Окончательно заинтриговав, преподнес истину:
– По-людски всем понятно – закрыть шлагбаум… А по-военному означает: поставить толкового майора!
Прикурив законный приз, наставник внес существенное дополнение.
– Не обижайся, но вот твоя профессия для стрельбища – самое то. Был бы терапевтом – спал бы спокойно. Понял, нет? От них, которые с таблетками в кармане, толку никакого. Здесь все железное, запросто можно поцарапаться. Или чего похуже. А хирург – он же все умеет, и главное – крови не боится!
Этот же ротный провел ликбез при первом знакомстве труженика ножа с бронированными монстрами под названием «Т-72М». Чрезвычайно серьезная мина знатока предполагала нечто важное.
– Что в танке самое главное?
Угадать полагалось с трех раз. Экзаменуемый добросовестно перечислил пушку, гусеницы, броню… Сверх лимита добавил мотор и экипаж. Мимо…

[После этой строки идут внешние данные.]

-- ==== Sys2Proof/Tests/Slice0.lean ====
section
/-! SUPPORT. Tests: ill-formed commands that the check refuses, single steps whose results are worked from the rules, and for every
statement with hypotheses a witness: concrete states and operands that meet the hypotheses of each clause. -/
set_option maxRecDepth 20000

/-! ### Well-formedness: an ill-formed command for each check, which the check refuses -/

namespace Sys2Proof.Tests
set_option linter.all false
open Sys2Proof Sys2Proof.Machine

def plainRq : Rq := { ch := 0, flags := 1, tag := 0, plen := 4, session := 0, payload := [0, 0, 0, 0], opened := none }
def plainAdmin : AdminCmd := { port := 0, cid := 1, nsid := 1, prp1 := 0, cdw10 := 0, cdw11 := 0, cdw12 := 0, cdw13 := 0, cdw14 := 0, cdw15 := 0, data := [] }
def plainIo : IoCmd := { port := 0, qid := 1, cid := 1, nsid := 1, slba := 0, nlb := 0, cdw3 := 0, cdw12 := 0, cdw13 := 0, ptr := .prp, dmaLo := 0, dmaHi := 0, data := [] }

theorem wf_plain : (Instr.getCaps plainRq).wf = true ∧ (Instr.identify plainAdmin).wf = true ∧ (Instr.nvmeRead plainIo).wf = true ∧
    (Instr.registerWrite (.pair 0) 0xFFFFFFFF 0 4).wf = true ∧ (Instr.dramScrubRead ⟨[(9, 16)], .plain⟩).wf = true := by decide
theorem ill_payload : (Instr.getCaps { plainRq with payload := List.replicate 4065 0 }).wf = false := by decide +kernel
theorem ill_session : (Instr.getCaps { plainRq with session := 4294967296 }).wf = false := by decide
theorem ill_plen : (Instr.getCaps { plainRq with plen := 4294967296 }).wf = false := by decide
theorem ill_admin_cid : (Instr.identify { plainAdmin with cid := 65536 }).wf = false := by decide
theorem ill_admin_nsid : (Instr.identify { plainAdmin with nsid := 4294967296 }).wf = false := by decide
theorem ill_io_cid : (Instr.nvmeRead { plainIo with cid := 65536 }).wf = false := by decide
theorem ill_io_qid : (Instr.nvmeRead { plainIo with qid := 65536 }).wf = false := by decide
theorem ill_io_nsid : (Instr.nvmeRead { plainIo with nsid := 4294967296 }).wf = false := by decide
theorem ill_io_slba : (Instr.nvmeRead { plainIo with slba := 2 ^ 64 }).wf = false := by decide
theorem ill_io_nlb : (Instr.nvmeRead { plainIo with nlb := 65536 }).wf = false := by decide
theorem ill_io_range : (Instr.nvmeRead { plainIo with dmaLo := 1 }).wf = false := by decide
theorem ill_memory_device : (Instr.dramScrubRead ⟨[(10, 1)], .plain⟩).wf = false := by decide
theorem ill_memory_symbols : (Instr.dramScrubRead ⟨[(0, 17)], .plain⟩).wf = false := by decide
theorem ill_memory_none : (Instr.dramScrubRead ⟨[(0, 0)], .plain⟩).wf = false := by decide
theorem ill_write_address : (Instr.registerWrite (.pair 0) 4294967296 0 4).wf = false := by decide
theorem ill_write_size : (Instr.registerWrite (.pair 0) 0 0 8).wf = false := by decide
theorem ill_read_address : (Instr.latchedLoRead (.pair 0) 4294967296 4).wf = false := by decide
theorem ill_read_size : (Instr.latchedLoRead (.pair 0) 0 3).wf = false := by decide

/-! ### Words and steps -/

/-- No row of the table has bits. -/
theorem test_no_word : decodeTableWord 32 0xFFFFFFFF = none := by decide

/-- CRC-32 of the nine bytes "123456789": the published check value of the IEEE 802.3 polynomial (R296). -/
theorem test_crc32 : crc32 [49, 50, 51, 52, 53, 54, 55, 56, 57] = 0xCBF43926 := by decide +kernel

def nextOf (o : Host.Outcome Machine.State Machine.Fault Machine.Refusal) : Option Machine.State := match o with | .next t => some t | _ => none

/-- The front command runs with the rest of the queue: of two sags, one has happened and one waits. -/
theorem test_queue : (nextOf (Machine.step { State.reset with pending := [.sagEnter 0, .svcBypass 7] })).map (fun t => (t.pending, fget t Fld.SGD_EVENTS_SAG)) =
    some ([.svcBypass 7], 1) := by decide +kernel

end Sys2Proof.Tests

/-! ### Witnesses -/

namespace Sys2Proof.Tests
set_option linter.all false
open Sys2Proof Sys2Proof.Machine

– Эх ты, а еще доктор… Самое главное в танке – не обосраться!
На досуге пришло понимание: да, действительно… Наглухо закрытое тесное помещение, не убежишь, окошки не откроешь… Беда!
А тогда, приехав к началу ночных стрельб на так называемую «директрису», а по-человечески – участок полигона, отведенный для танковых уроков, доктор поднялся на «вышку» и был не на шутку удивлен.
Главное полигонное сооружение, на самом деле довольно высокое – обычная кирпичная коробка, поднятая на сваях метра на четыре. Панорамное окно во всю переднюю стену, обращенную к мишенному полю. Изнутри облицовано веселенькой разноцветной плиткой-«кабанчиком» с неопрятным темно-серым пятном посредине задней стенки. Недоумение вызвала практически полная темнота. И тишина. Сидят четверо – командир батальона – майор, ротный – Тошкин «танковый просветитель» Федор, и двое старших лейтенантов.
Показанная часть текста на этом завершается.